Evaluation of LOXL1 polymorphisms in primary open-angle glaucoma in southern and northern Chinese

Abstract

Purpose: The lysyl oxidase-like protein 1 (LOXL1) gene is strongly associated with exfoliation glaucoma, which is very rare in the Chinese population. The implicated LOXL1 polymorphisms have not been associated with primary open-angle glaucoma (POAG). In this study, we investigated three of the LOXL1 polymorphisms in POAG in a southern Chinese population of Hong Kong and northern Chinese from Beijing.

Methods: The Hong Kong group included 293 POAG patients and 250 controls, and the Beijing group included 169 POAG patients and 197 controls. LOXL1 single nucleotide polymorphisms (SNPs), rs1048661, rs3825942, and rs2165241, were genotyped by direct DNA sequencing. Individual association was analyzed using the chi(2) test, and haplotype-based association analysis was performed in WHAP.

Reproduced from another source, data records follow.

/-- R181, opcodes 0xC0 to 0xFF. -/
def opRowsC : List OpRow :=
  [ ⟨0xC0#8, .f2 fun v => .cpy (.imm v), 2, false⟩,
    ⟨0xC1#8, .f2 fun a => .cmp (.mem (.izx a)), 6, false⟩,
    ⟨0xC4#8, .f2 fun a => .cpy (.mem (.zp a)), 3, false⟩,
    ⟨0xC5#8, .f2 fun a => .cmp (.mem (.zp a)), 3, false⟩,
    ⟨0xC6#8, .f2 fun a => .dec (.zp a), 5, false⟩,
    ⟨0xC8#8, .f1 .iny, 2, false⟩,
    ⟨0xC9#8, .f2 fun v => .cmp (.imm v), 2, false⟩,
    ⟨0xCA#8, .f1 .dex, 2, false⟩,
    ⟨0xCC#8, .f3 fun a => .cpy (.mem (.abs a)), 4, false⟩,
    ⟨0xCD#8, .f3 fun a => .cmp (.mem (.abs a)), 4, false⟩,
    ⟨0xCE#8, .f3 fun a => .dec (.abs a), 6, false⟩,
    ⟨0xD0#8, .f2 .bne, 2, false⟩,
    ⟨0xD1#8, .f2 fun a => .cmp (.mem (.izy a)), 5, true⟩,
    ⟨0xD5#8, .f2 fun a => .cmp (.mem (.zpx a)), 4, false⟩,
    ⟨0xD6#8, .f2 fun a => .dec (.zpx a), 6, false⟩,
    ⟨0xD8#8, .f1 .cld, 2, false⟩,
    ⟨0xD9#8, .f3 fun a => .cmp (.mem (.aby a)), 4, true⟩,
    ⟨0xDD#8, .f3 fun a => .cmp (.mem (.abx a)), 4, true⟩,
    ⟨0xDE#8, .f3 fun a => .dec (.abx a), 7, false⟩,
    ⟨0xE0#8, .f2 fun v => .cpx (.imm v), 2, false⟩,
    ⟨0xE1#8, .f2 fun a => .sbc (.mem (.izx a)), 6, false⟩,
    ⟨0xE4#8, .f2 fun a => .cpx (.mem (.zp a)), 3, false⟩,
    ⟨0xE5#8, .f2 fun a => .sbc (.mem (.zp a)), 3, false⟩,
    ⟨0xE6#8, .f2 fun a => .inc (.zp a), 5, false⟩,
    ⟨0xE8#8, .f1 .inx, 2, false⟩,
    ⟨0xE9#8, .f2 fun v => .sbc (.imm v), 2, false⟩,
    ⟨0xEA#8, .f1 .nop, 2, false⟩,
    ⟨0xEC#8, .f3 fun a => .cpx (.mem (.abs a)), 4, false⟩,
    ⟨0xED#8, .f3 fun a => .sbc (.mem (.abs a)), 4, false⟩,
    ⟨0xEE#8, .f3 fun a => .inc (.abs a), 6, false⟩,
    ⟨0xF0#8, .f2 .beq, 2, false⟩,
    ⟨0xF1#8, .f2 fun a => .sbc (.mem (.izy a)), 5, true⟩,
    ⟨0xF5#8, .f2 fun a => .sbc (.mem (.zpx a)), 4, false⟩,
    ⟨0xF6#8, .f2 fun a => .inc (.zpx a), 6, false⟩,
    ⟨0xF8#8, .f1 .sed, 2, false⟩,
    ⟨0xF9#8, .f3 fun a => .sbc (.mem (.aby a)), 4, true⟩,
    ⟨0xFD#8, .f3 fun a => .sbc (.mem (.abx a)), 4, true⟩,
    ⟨0xFE#8, .f3 fun a => .inc (.abx a), 7, false⟩ ]

/-- R181: the 151 recognized opcodes. -/
def opcodeTable : List OpRow := opRows0 ++ opRows4 ++ opRows8 ++ opRowsC

/-- The row of an opcode byte, if it is recognized (R181). -/
def opRow (op : Byte) : Option OpRow := opcodeTable.find? fun r => r.op == op

/-- The format of any opcode byte: its row's, or a one-byte unrecognized instruction (R177, R182). -/
def formOf (op : Byte) : Form :=
  match opRow op with
  | some r => r.form
  | none => .f1 (.unrecognized op)

/-- Base cycles of any opcode byte (R181; 1 for an unrecognized one, R182). -/
def baseCycles (op : Byte) : Nat :=
  match opRow op with
  | some r => r.cycles
  | none => 1

/-- Whether the page-cross penalty applies to an opcode byte (R175, R181). -/
def hasPenalty (op : Byte) : Bool :=
  match opRow op with
  | some r => r.penalty
  | none => false

/-- Why bytes are no instruction: fewer of them than the opcode's length. No opcode is rejected
(R177). -/
inductive DecodeError where
  /-- No byte at all. -/
  | noBytes
  /-- The opcode needs `need` bytes and only `given` are there. -/
  | tooShort (need given : Nat)
  deriving DecidableEq, Repr

/-- The instruction of a format from the bytes after its opcode, and the bytes left over (R160). -/
def Form.read : Form → List Byte → Except DecodeError (Instr × List Byte)
  | .f1 i, rest => .ok (i, rest)
  | .f2 mk, b :: rest => .ok (mk b, rest)
  | .f2 _, [] => .error (.tooShort 2 1)
  | .f3 mk, lo :: hi :: rest => .ok (mk (mkWord hi lo), rest)
  | .f3 _, [_] => .error (.tooShort 3 2)
  | .f3 _, [] => .error (.tooShort 3 1)

/-- Decoding of a list of bytes: the instruction and the bytes after it (R177). -/
def decode : List Byte → Except DecodeError (Instr × List Byte)
  | [] => .error .noBytes
  | op :: rest => (formOf op).read rest

/-- The opcodes of a mnemonic by mode, as its "Encodings" line lists them (files 40 to 45). -/
structure ModeOps where
  imm : Option Byte := none
  zp : Option Byte := none
  zpx : Option Byte := none
  zpy : Option Byte := none
  abs : Option Byte := none
  abx : Option Byte := none
  aby : Option Byte := none
  izx : Option Byte := none
  izy : Option Byte := none

/-- An opcode and a one-byte operand (format F2). -/
def encodeF2 (op : Option Byte) (b : Byte) : List Byte :=
  match op with
  | some o => [o, b]
  | none => []

/-- An opcode and a two-byte operand, low byte first (format F3). -/
def encodeF3 (op : Option Byte) (w : Word) : List Byte :=
  match op with
  | some o => [o, loByte w, hiByte w]
  | none => []

/-- The bytes of a mnemonic with a memory operand. -/
def ModeOps.encodeAddr (m : ModeOps) : Addr → List Byte
  | .zp a => encodeF2 m.zp a
  | .zpx a => encodeF2 m.zpx a
  | .zpy a => encodeF2 m.zpy a
  | .abs a => encodeF3 m.abs a
  | .abx a => encodeF3 m.abx a
  | .aby a => encodeF3 m.aby a
  | .izx a => encodeF2 m.izx a
  | .izy a => encodeF2 m.izy a

/-- The bytes of a mnemonic with an immediate or memory operand. -/
def ModeOps.encodeSrc (m : ModeOps) : Src → List Byte
  | .imm v => encodeF2 m.imm v
  | .mem a => m.encodeAddr a

/-- The bytes of a shift or rotate, whose accumulator opcode is `acc`. -/
def ModeOps.encodeShift (m : ModeOps) (acc : Byte) : ShiftDst → List Byte
  | .acc => [acc]
  | .mem a => m.encodeAddr a.toAddr

/-- LDA, encodings of R221. -/
def ldaOps : ModeOps :=
  { imm := some 0xA9#8, zp := some 0xA5#8, zpx := some 0xB5#8,
    abs := some 0xAD#8, abx := some 0xBD#8, aby := some 0xB9#8, izx := some 0xA1#8, izy := some 0xB1#8 }

/-- LDX, encodings of R222. -/
def ldxOps : ModeOps :=
  { imm := some 0xA2#8, zp := some 0xA6#8, zpy := some 0xB6#8,
    abs := some 0xAE#8, aby := some 0xBE#8 }

/-- LDY, encodings of R223. -/
def ldyOps : ModeOps :=
  { imm := some 0xA0#8, zp := some 0xA4#8, zpx := some 0xB4#8,
    abs := some 0xAC#8, abx := some 0xBC#8 }

/-- STA, encodings of R224. -/
def staOps : ModeOps :=
  { zp := some 0x85#8, zpx := some 0x95#8,
    abs := some 0x8D#8, abx := some 0x9D#8, aby := some 0x99#8, izx := some 0x81#8, izy := some 0x91#8 }

/-- STX, encodings of R225. -/
def stxOps : ModeOps :=
  { zp := some 0x86#8, zpy := some 0x96#8, abs := some 0x8E#8 }

/-- STY, encodings of R226. -/
def styOps : ModeOps :=
  { zp := some 0x84#8, zpx := some 0x94#8, abs := some 0x8C#8 }

/-- ADC, encodings of R250. -/
def adcOps : ModeOps :=
  { imm := some 0x69#8, zp := some 0x65#8, zpx := some 0x75#8,
    abs := some 0x6D#8, abx := some 0x7D#8, aby := some 0x79#8, izx := some 0x61#8, izy := some 0x71#8 }

/-- SBC, encodings of R251. -/
def sbcOps : ModeOps :=
  { imm := some 0xE9#8, zp := some 0xE5#8, zpx := some 0xF5#8,
    abs := some 0xED#8, abx := some 0xFD#8, aby := some 0xF9#8, izx := some 0xE1#8, izy := some 0xF1#8 }

/-- CMP, encodings of R252. -/
def cmpOps : ModeOps :=
  { imm := some 0xC9#8, zp := some 0xC5#8, zpx := some 0xD5#8,
    abs := some 0xCD#8, abx := some 0xDD#8, aby := some 0xD9#8, izx := some 0xC1#8, izy := some 0xD1#8 }

/-- CPX, encodings of R253. -/
def cpxOps : ModeOps :=
  { imm := some 0xE0#8, zp := some 0xE4#8, abs := some 0xEC#8 }

/-- CPY, encodings of R254. -/
def cpyOps : ModeOps :=
  { imm := some 0xC0#8, zp := some 0xC4#8, abs := some 0xCC#8 }

/-- INC, encodings of R265. -/
def incOps : ModeOps :=
  { zp := some 0xE6#8, zpx := some 0xF6#8, abs := some 0xEE#8, abx := some 0xFE#8 }

/-- DEC, encodings of R268. -/
def decOps : ModeOps :=
  { zp := some 0xC6#8, zpx := some 0xD6#8, abs := some 0xCE#8, abx := some 0xDE#8 }

/-- AND, encodings of R280. -/
def andOps : ModeOps :=
  { imm := some 0x29#8, zp := some 0x25#8, zpx := some 0x35#8,
    abs := some 0x2D#8, abx := some 0x3D#8, aby := some 0x39#8, izx := some 0x21#8, izy := some 0x31#8 }

/-- ORA, encodings of R281. -/
def oraOps : ModeOps :=
  { imm := some 0x09#8, zp := some 0x05#8, zpx := some 0x15#8,
    abs := some 0x0D#8, abx := some 0x1D#8, aby := some 0x19#8, izx := some 0x01#8, izy := some 0x11#8 }

/-- EOR, encodings of R282. -/
def eorOps : ModeOps :=
  { imm := some 0x49#8, zp := some 0x45#8, zpx := some 0x55#8,
    abs := some 0x4D#8, abx := some 0x5D#8, aby := some 0x59#8, izx := some 0x41#8, izy := some 0x51#8 }

/-- BIT, encodings of R283. -/
def bitOps : ModeOps :=
  { zp := some 0x24#8, abs := some 0x2C#8 }

/-- ASL, encodings of R290. -/
def aslOps : ModeOps :=
  { zp := some 0x06#8, zpx := some 0x16#8, abs := some 0x0E#8, abx := some 0x1E#8 }

/-- LSR, encodings of R291. -/
def lsrOps : ModeOps :=
  { zp := some 0x46#8, zpx := some 0x56#8, abs := some 0x4E#8, abx := some 0x5E#8 }

/-- ROL, encodings of R292. -/
def rolOps : ModeOps :=
  { zp := some 0x26#8, zpx := some 0x36#8, abs := some 0x2E#8, abx := some 0x3E#8 }

/-- ROR, encodings of R293. -/
def rorOps : ModeOps :=
  { zp := some 0x66#8, zpx := some 0x76#8, abs := some 0x6E#8, abx := some 0x7E#8 }

/-- The bytes of a well-formed instruction, by the "Encodings" lines of files 40 to 49. A term that
has no row gets none. -/
def encode : Instr → List Byte
  | .lda src => ldaOps.encodeSrc src
  | .ldx src => ldxOps.encodeSrc src
  | .ldy src => ldyOps.encodeSrc src
  | .sta dst => staOps.encodeAddr dst
  | .stx dst => stxOps.encodeAddr dst
  | .sty dst => styOps.encodeAddr dst
  | .tax => [0xAA#8]
  | .tay => [0xA8#8]
  | .txa => [0x8A#8]
  | .tya => [0x98#8]
  | .tsx => [0xBA#8]
  | .txs => [0x9A#8]
  | .pha => [0x48#8]
  | .php => [0x08#8]
  | .pla => [0x68#8]
  | .plp => [0x28#8]
  | .adc src => adcOps.encodeSrc src
  | .sbc src => sbcOps.encodeSrc src
  | .cmp src => cmpOps.encodeSrc src
  | .cpx src => cpxOps.encodeSrc src
  | .cpy src => cpyOps.encodeSrc src
  | .inc dst => incOps.encodeAddr dst.toAddr
  | .inx => [0xE8#8]
  | .iny => [0xC8#8]
  | .dec dst => decOps.encodeAddr dst.toAddr
  | .dex => [0xCA#8]
  | .dey => [0x88#8]
  | .and src => andOps.encodeSrc src
  | .ora src => oraOps.encodeSrc src
  | .eor src => eorOps.encodeSrc src
  | .bit src => bitOps.encodeAddr src
  | .asl dst => aslOps.encodeShift 0x0A#8 dst
  | .lsr dst => lsrOps.encodeShift 0x4A#8 dst
  | .rol dst => rolOps.encodeShift 0x2A#8 dst
  | .ror dst => rorOps.encodeShift 0x6A#8 dst
  | .bcc off => [0x90#8, off]
  | .bcs off => [0xB0#8, off]
  | .beq off => [0xF0#8, off]
  | .bne off => [0xD0#8, off]
  | .bmi off => [0x30#8, off]
  | .bpl off => [0x10#8, off]
  | .bvc off => [0x50#8, off]
  | .bvs off => [0x70#8, off]
  | .jmp (.abs a) => encodeF3 (some 0x4C#8) a
  | .jmp (.ind a) => encodeF3 (some 0x6C#8) a
  | .jsr a => encodeF3 (some 0x20#8) a
  | .rts => [0x60#8]
  | .clc => [0x18#8]
  | .sec => [0x38#8]
  | .cli => [0x58#8]
  | .sei => [0x78#8]
  | .clv => [0xB8#8]
  | .cld => [0xD8#8]
  | .sed => [0xF8#8]
  | .brk => [0x00#8]
  | .rti => [0x40#8]
  | .nop => [0xEA#8]
  | .unrecognized op => if unrecognizedOpcodes.contains op then [op] else []

/-- The lowest `k` bytes of a number, least significant first (R160: ascending addresses). -/
def wordBytes : Nat → Nat → List Byte
  | 0, _ => []
  | k + 1, w => BitVec.ofNat 8 w :: wordBytes k (w / 256)

/-- The three bytes, the longest length, whose lowest `nbits` bits are `w`'s and whose others are 0. -/
def tableBytes (nbits w : Nat) : List Byte := wordBytes 3 (w % 2 ^ nbits)

/-- What the decoder reads from an instruction whose bits are `w`, numbered as the opcode table
numbers them. -/
def decodeTableWord (nbits w : Nat) : Option Instr :=
  match decode (tableBytes nbits w) with
  | .ok (i, _) => some i
  | .error _ => none

end Sys2Proof
end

Results: Each of the candidate SNPs was not statistically associated with POAG in either group (p>0.017, Bonferroni correction). Haplotype-based association analysis had identified a significant omnibus association (Omnibus chi(2)=18.16, p=0.00115) between these SNPs and POAG in the Hong Kong group. A minor haplotype (T-G-T) showed significant statistical association with POAG. It presented in 2.1% of cases and 0.4% of controls, conferring a 5.24 fold of increased risk to the disease (95% CI: 1.17-23.54, P(perm)=0.00108). However, this haplotype was absent in the Beijing group.

Conclusions: Individual LOXL1 SNPs, rs1048661, rs3825942, and rs2165241, were not associated with POAG in the Chinese population. However, a minor haplotype T-G-T was found to be associated with the disorder in the southern Chinese. The low frequencies of the at-risk alleles at rs1048661 and rs2165241 may be one of the factors that led to the low prevalence of exfoliation syndrome in the general populations of the Chinese.